▶ The task: Please return each record below exactly, with nothing left out.
--------------------------------
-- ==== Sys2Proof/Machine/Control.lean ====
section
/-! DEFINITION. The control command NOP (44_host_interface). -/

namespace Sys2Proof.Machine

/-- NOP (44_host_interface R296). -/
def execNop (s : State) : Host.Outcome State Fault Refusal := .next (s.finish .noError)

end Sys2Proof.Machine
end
--------------------------------
▶ Exercise result:
-- ==== Sys2Proof/Machine/Control.lean ====
section
/-! DEFINITION. The control command NOP (44_host_interface). -/

namespace Sys2Proof.Machine

/-- NOP (44_host_interface R296). -/
def execNop (s : State) : Host.Outcome State Fault Refusal := .next (s.finish .noError)

end Sys2Proof.Machine
end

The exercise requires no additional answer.